We have shown that electrical Joule heating can achieve ultrafast heat treatments and thermal cycling of metallic glasses. Heating rates of over 100,000 K/s can be reached, and thousands of thermal cycles can be performed. The base temperature is 77 K (liquid-nitrogen bath), and heating can be up to the melting point of the metallic sample.
We have shown that ultrafast heating is useful to obtain glass/crystal nanocomposites with some remarkable properties, such a high strength maintained to high temperature. There is much more work to do in this area.
Materials Characterization
We have shown that high-resolution transmission electron microscopy used to detect nanoscale phase separation and voiding, and to obtain quantitative information on the degree of relaxation/rejuvenation of metallic glasses.
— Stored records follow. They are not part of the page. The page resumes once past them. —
/-- SUBOFF (R81, R212). -/
def execSuboff (h : Head) (d : Reg) (a : Reg) (s : State) : Host.Outcome State Fault Refusal :=
  issue (.suboff h d a) (suboffBody d a) s

/-- SUBQ (R73, R212). -/
def execSubq (h : Head) (d : Reg) (a : Reg) (s : State) : Host.Outcome State Fault Refusal :=
  issue (.subq h d a) (subqBody d a) s

/-- SUBFL (R79, R213). -/
def execSubfl (h : Head) (s : State) : Host.Outcome State Fault Refusal :=
  issue (.subfl h) (subflBody) s

/-- TLW_S (R208). -/
def execTlwS (h : Head) (a : Reg) (k : BitVec 2) (s : State) : Host.Outcome State Fault Refusal :=
  issue (.tlwS h a k) (tlwBody (fun th => (th.rw a).toNat) k) s

/-- TLW_W (R208). -/
def execTlwW (h : Head) (imm : BitVec 32) (k : BitVec 2) (s : State) : Host.Outcome State Fault Refusal :=
  issue (.tlwW h imm k) (tlwBody (fun _ => imm.toNat) k) s

/-- TLW_CTR (R209). -/
def execTlwCtr (h : Head) (sc : Scope) (d : Reg) (a : Reg) (am : Am) (off : Off) (s : State) : Host.Outcome State
    Fault Refusal :=
  issue (.tlwCtr h sc d a am off) (counterBody sc d a am off) s

/-- TLR (R210). -/
def execTlr (h : Head) (iss : Bool) (d : Reg) (k : BitVec 2) (s : State) : Host.Outcome State Fault Refusal :=
  issue (.tlr h iss d k) (fun env k0 s => .done (s.modThread k0 fun th => th.ww d (BitVec.ofNat 64 (if iss then (env.timeline k0 k.toNat s).issued else (env.timeline k0 k.toNat s).completed)))) s

/-- TLADV (R207, R210). -/
def execTladv (h : Head) (d : Reg) (k : BitVec 2) (s : State) : Host.Outcome State Fault Refusal :=
  issue (.tladv h d k) (tladvBody d k) s

/-! ### Steps of the subscription hardware -/

/-- SUBON_REQUEST: the publisher's core installs the outbound entry or refuses it (R72, R73). -/
def State.subonArrives (s : State) (q : SubReq) : State :=
  let g := s.group q.gid
  match s.memberOf g.hood q.pmem with
  | none => s.post (.subonReply q 4)
  | some p =>
    let pub := (s.group p).core
    match freeFrom (s.core pub).subOut 16 0 with
    | none => s.post (.subonReply q 3)
    | some e =>
      if s.meetsInbound pub g.hood q.pmem q.poff q.len then s.post (.subonReply q 1)
      else
        let x : SubEntry := ⟨g.hood, g.hpos, q.soff, q.pmem, q.poff, q.len, true, if q.prime then some (q.len / 128) else none, false⟩
        (s.modCore pub fun c => { c with subOut := put c.subOut e x }).post (.subonReply q 0)
/-- SUBON_REPLY: the tentative entry becomes final or is freed, and the status is written (R73, R211); a reply to a gang that is
gone changes nothing (R82). -/
def State.subonEnds (s : State) (q : SubReq) (status : Nat) : State :=
  let g := s.group q.gid
  let mine (e : SubEntry) : Bool := !e.final && e.hood == g.hood && e.smem == g.hpos && e.soff == q.soff
  let s1 := if (lookup s.groups q.gid).isNone then s else s.modCore g.core fun c => { c with
    subIn := if !((lookup c.subIn q.entry).any mine) then c.subIn
      else if status = 0 then adjust c.subIn q.entry fun e => { e with final := true } else del c.subIn q.entry }
  s1.modThread q.th fun th => { th.wv q.d (BitVec.ofNat 32 status) with wait := .none }
/-- PRIMING_READ: the next 128-byte piece of the source enters the stream as an update (R80); the pieces are read in ascending order
(log 66). -/
def State.primeNext (s : State) (core entry : Nat) : State :=
  match lookup (s.core core).subOut entry with
  | none => s
  | some e =>
    match e.prime, s.memberOf e.hood e.pmem, s.memberOf e.hood e.smem with
    | some (n + 1), some p, some g =>
      let at_ := e.len - 128 * (n + 1)
      let u : Update := ⟨e.hood, e.smem, e.soff, e.soff + at_, (s.group p).alloc.read (e.poff + at_) 128, (s.core core).produced⟩
      let e' : SubEntry := { e with prime := if n = 0 then none else some n }
      (s.modCore core fun c => { c with subOut := put c.subOut entry e', produced := c.produced + 1 }).addUpdate core
        (s.group g).core u false
    | _, _, _ => s


/-- SUBON_REQUEST (R72, R73). -/
def execSubonRequest (req : SubReq) (s : State) : Host.Outcome State Fault Refusal :=
  .next (s.subonArrives req)

/-- SUBON_REPLY (R73, R211). -/
def execSubonReply (req : SubReq) (status : Nat) (s : State) : Host.Outcome State Fault Refusal :=
  .next (s.subonEnds req status)

/-- PRIMING_READ (R80). -/
def execPrimingRead (core : Nat) (entry : Nat) (s : State) : Host.Outcome State Fault Refusal :=
  .next (s.primeNext core entry)

/-- BASKET_FLUSH_TIMER (R76, R83). -/
def execBasketFlushTimer (pub : Nat) (sub : Nat) (s : State) : Host.Outcome State Fault Refusal :=
  .next (s.flushStream pub sub)

/-- BASKET_APPLY (R67, R75, R77 to R79, R83). -/
def execBasketApply (pub : Nat) (sub : Nat) (s : State) : Host.Outcome State Fault Refusal :=
  .next (s.applyStream pub sub)

end Sys2Proof.Machine
end

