-- ==== Sys2Proof/Machine/Waves.lean ====
section
/-!
DEFINITION. The package's own steps for waves, hampers, servers and event waits: HAMPER_AGED, HAMPER_DRAW, WAVE_EXCHANGE,
NAP_EXPIRE, SERVER_REPLENISH and CTXEVT_TIME.
-/
namespace Sys2Proof.Machine
namespace State

/-- Whether a hamper's oldest thread has waited 256 core cycles and the hamper does not know it yet (R27). -/
def ageDue (s : State) (h : Hamper) : Bool := !h.aged && !h.ths.isEmpty && decide (hamperOldest h + 256 ≤ s.clk)
/-- HAMPER_AGED: the hamper becomes drawable by age (R27). -/
def ageHamper (s : State) (core entry : Nat) : State :=
  match lookup (s.core core).hampers entry with
  | none => s
  | some h =>
    if !s.ageDue h then s
    else
      let h' := { h with aged := true, madeAt := if s.hamperFull h || h.forced then h.madeAt else s.clk }
      s.modCore core fun c => { c with hampers := put c.hampers entry h' }
/-- The hamper a core draws in this cycle, if it draws one (R27). -/
def drawChoice (s : State) (core : Nat) : Option (Nat × Hamper) :=
  if (s.core core).lastDraw = some s.clk then none
  else firstDraw ((s.core core).hampers.filter fun e => s.drawable e.2)
/-- HAMPER_DRAW (R27, R28). -/
def drawNext (s : State) (core : Nat) : State :=
  match s.drawChoice core with
  | some e => s.drawHamper core e.1 e.2
  | none => s
/-- A fragment whose NAP has passed can issue again (R171). -/
def expireNap (s : State) (core slot tag : Nat) : State :=
  (s.fragment core slot tag).foldl (fun t k => t.modThread k fun th =>
    match th.wait with
    | .nap c => if c ≤ s.clk then { th with wait := .none } else th
    | _ => th) s
/-- Threads of a context whose WAITI has an event go on (R299). -/
def wakeEvents (s : State) (ctx : Nat) : State :=
  { s with threads := mapValues (fun _ (th : Thread) => match th.wait with
      | .event m => if th.ctx == ctx && s.events ctx &&& m != 0 then { th with wait := .none } else th
      | _ => th) s.threads }

end State

/-- HAMPER_AGED (R27). -/
def execHamperAged (core entry : Nat) (s : State) : Host.Outcome State Fault Refusal := .next (s.ageHamper core entry)
/-- HAMPER_DRAW (R26 to R28, R253). -/
def execHamperDraw (core : Nat) (s : State) : Host.Outcome State Fault Refusal := .next (s.drawNext core)
/-- WAVE_EXCHANGE (R32). -/
def execWaveExchange (core ig : Nat) (s : State) : Host.Outcome State Fault Refusal := .next (s.exchangeIg core ig)
/-- NAP_EXPIRE (R171). -/
def execNapExpire (core slot tag : Nat) (s : State) : Host.Outcome State Fault Refusal :=
  .next (s.expireNap core slot tag)
/-- SERVER_REPLENISH: work that the server held is tried again (R222, R235, R304). -/
def execServerReplenish (srv : SrvKey) (s : State) : Host.Outcome State Fault Refusal :=
  .next (s.replenish srv).wakeRetry
/-- CTXEVT_TIME: the tick has reached CTXEVT, and threads that wait for TIME go on (R290, R299). -/
def execCtxevtTime (ctx : Nat) (s : State) : Host.Outcome State Fault Refusal := .next (s.wakeEvents ctx)

end Sys2Proof.Machine
end

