-- ==== Sys2Proof/Machine/Contexts.lean ====
section
/-!
DEFINITION. The commands of CTXCMD (R291, R333 to R340), saggar images (R335 to R338), their stages and limits, the watchdog
(R290), and the slice rotation (R398 to R400). Rows ENABLE, TEARDOWN, SIGNAL, START, DRAIN, SAVE, RESTORE, EXPORT, IMPORT,
DRAIN_COMPLETE, DRAIN_LIMIT_EXPIRE, SAVE_COMPLETE, SAVE_INCOMPLETE, WATCHDOG_EXPIRE and SLICE_EXPIRE.
-/
namespace Sys2Proof.Machine
namespace State

/-! ### Allotments of a partition -/

/-- Whether a partition is enabled (R393). -/
def partOn (s : State) (p : Nat) : Bool := s.fld 0x3000 p 63 63 == 1
/-- Whether a partition holds a server group (R393). -/
def partSg (s : State) (p sg : Nat) : Bool := s.partOn p && (s.reg 0x3005 (4 * p + sg / 64)).getLsbD (sg % 64)
/-- Whether a partition holds a fault queue. -/
def partFq (s : State) (p q : Nat) : Bool := s.partOn p && (s.reg 0x3004 p).getLsbD q
/-- Whether a partition holds a launch queue. -/
def partLq (s : State) (p q : Nat) : Bool := s.partOn p && (s.reg 0x3003 p).getLsbD q
/-- Whether a partition holds a memory link. -/
def partLink (s : State) (p l : Nat) : Bool := s.partOn p && (s.reg 0x3002 (4 * p + l / 64)).getLsbD (l % 64)
/-- Whether a partition holds an Ethernet ring. -/
def partRing (s : State) (p r : Nat) : Bool := s.partOn p && (s.reg 0x3006 (4 * p + r / 64)).getLsbD (r % 64)
/-- Whether a context number lies in a partition's range (R393, R395). -/
def partCtx (s : State) (p c : Nat) : Bool :=
  s.partOn p && decide (s.fld 0x300A p 15 0 ≤ c) && decide (c < s.fld 0x300A p 15 0 + s.fld 0x300A p 48 32)

/-! ### Enable, tear down, signal, start -/

/-- ENABLE: FREE to READY after its checks; ASROOT of the ASID takes ROOT when it is zero (R291, R342, R401). -/
def enableCtx (s : State) (c : Nat) : State × Nat :=
  let root := s.fld 0x1001 c 45 12
  let p := s.partOf c
  let known := s.fld 0x6000 (s.asidOf c) 45 12
  if s.ctxState c ≠ 0 then (s, 1)
  else if s.fld 0x3030 0 63 63 = 1 || s.fld 0xA000 0 59 56 ≠ 0 || root = 0 || !s.partSg p (s.sgrpOf c) || !s.partFq p (s.fqOf c) || !s.partCtx p c ||
      (known ≠ 0 && known ≠ root) then (s, 3)
  else ((s.setFld 0x6000 (s.asidOf c) 45 12 root).setCtxState c 1, 0)

/-- Bytes of the drawer zeroed. -/
def zeroDrawer (s : State) (pa n : Nat) : State := { s with drawer := storeOutside s.drawer pa (pa + n) }
/-- Start of a context's saggar area (R333). -/
def sagBase (s : State) (c : Nat) : Nat := 4096 * s.fld 0x5001 c 45 12
/-- Image length in bytes, from the header (R338). -/
def imageLength (g : Saggar) : Nat := ofBytes ((g.header.drop 8).take 8)
/-- A context's image is wiped and IMGV cleared (R336). -/
def dropImage (s : State) (c : Nat) : State :=
  let s1 : State := match lookup s.saggars c with
    | some g => { s.zeroDrawer (s.sagBase c) (imageLength g) with saggars := del s.saggars c }
    | none => s
  s1.setFld 0x5004 c 63 63 0
/-- The stage of a context (R333). -/
def setStage (s : State) (c stage : Nat) : State :=
  (s.setFld 0x5004 c 62 60 stage).setFld 0x5004 c 47 0 s.tick
/-- The reset stage: the image and the on-chip state are wiped, and the context faults with FCLASS 4 (R336). -/
def saveFails (s : State) (c : Nat) : State :=
  ((s.dropImage c).contextFault c 4).setStage c 3
/-- TEARDOWN: every state except FREE; a stage ends as if it were incomplete; the work ends, the on-chip state, the image and the
ticket are wiped, FCLASS is 5 unless set, and the context is FREE (R291, R336, R339). -/
def teardownCtx (s0 : State) (c : Nat) : State × Nat :=
  if s0.ctxState c = 0 then (s0, 1)
  else
    let s := if s0.ctxState c = 3 || s0.ctxState c = 4 then s0.saveFails c else s0
    let s1 := (((s.wipeContext c true).dropImage c).setStage c 0).setCtxState c 0
    let s2 := if s.fld 0x1003 c 55 48 = 0 then s1.setFld 0x1003 c 55 48 5 else s1
    ({ s2 with remap := del s2.remap c, tickets := del s2.tickets c, ticketTo := del s2.ticketTo c }.wakeRetry, 0)
/-- SIGNAL: DBELL of the context is set (R291). -/
def signalCtx (s : State) (c : Nat) : State × Nat := (s.setFld 0x1005 c 1 1 1, 0)
/-- START: READY to RUNNING (R333). -/
def startCtx (s : State) (c : Nat) : State × Nat := if s.ctxState c = 1 then (s.setCtxState c 2, 0) else (s, 1)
Modelling and Atomistic Simulation
We have used atomistic simulation to detect new ‘atomic rattling’ ultrafast relaxation processes, relevant for the onset of plastic flow.
We have shown that classical nucleation theory can account for a hitherto unrecognised crystal nucleation regime in a glass-forming system. Such analyses are useful in understanding a wide range of phenomena and in planning future research, for example to optimize glass-forming ability.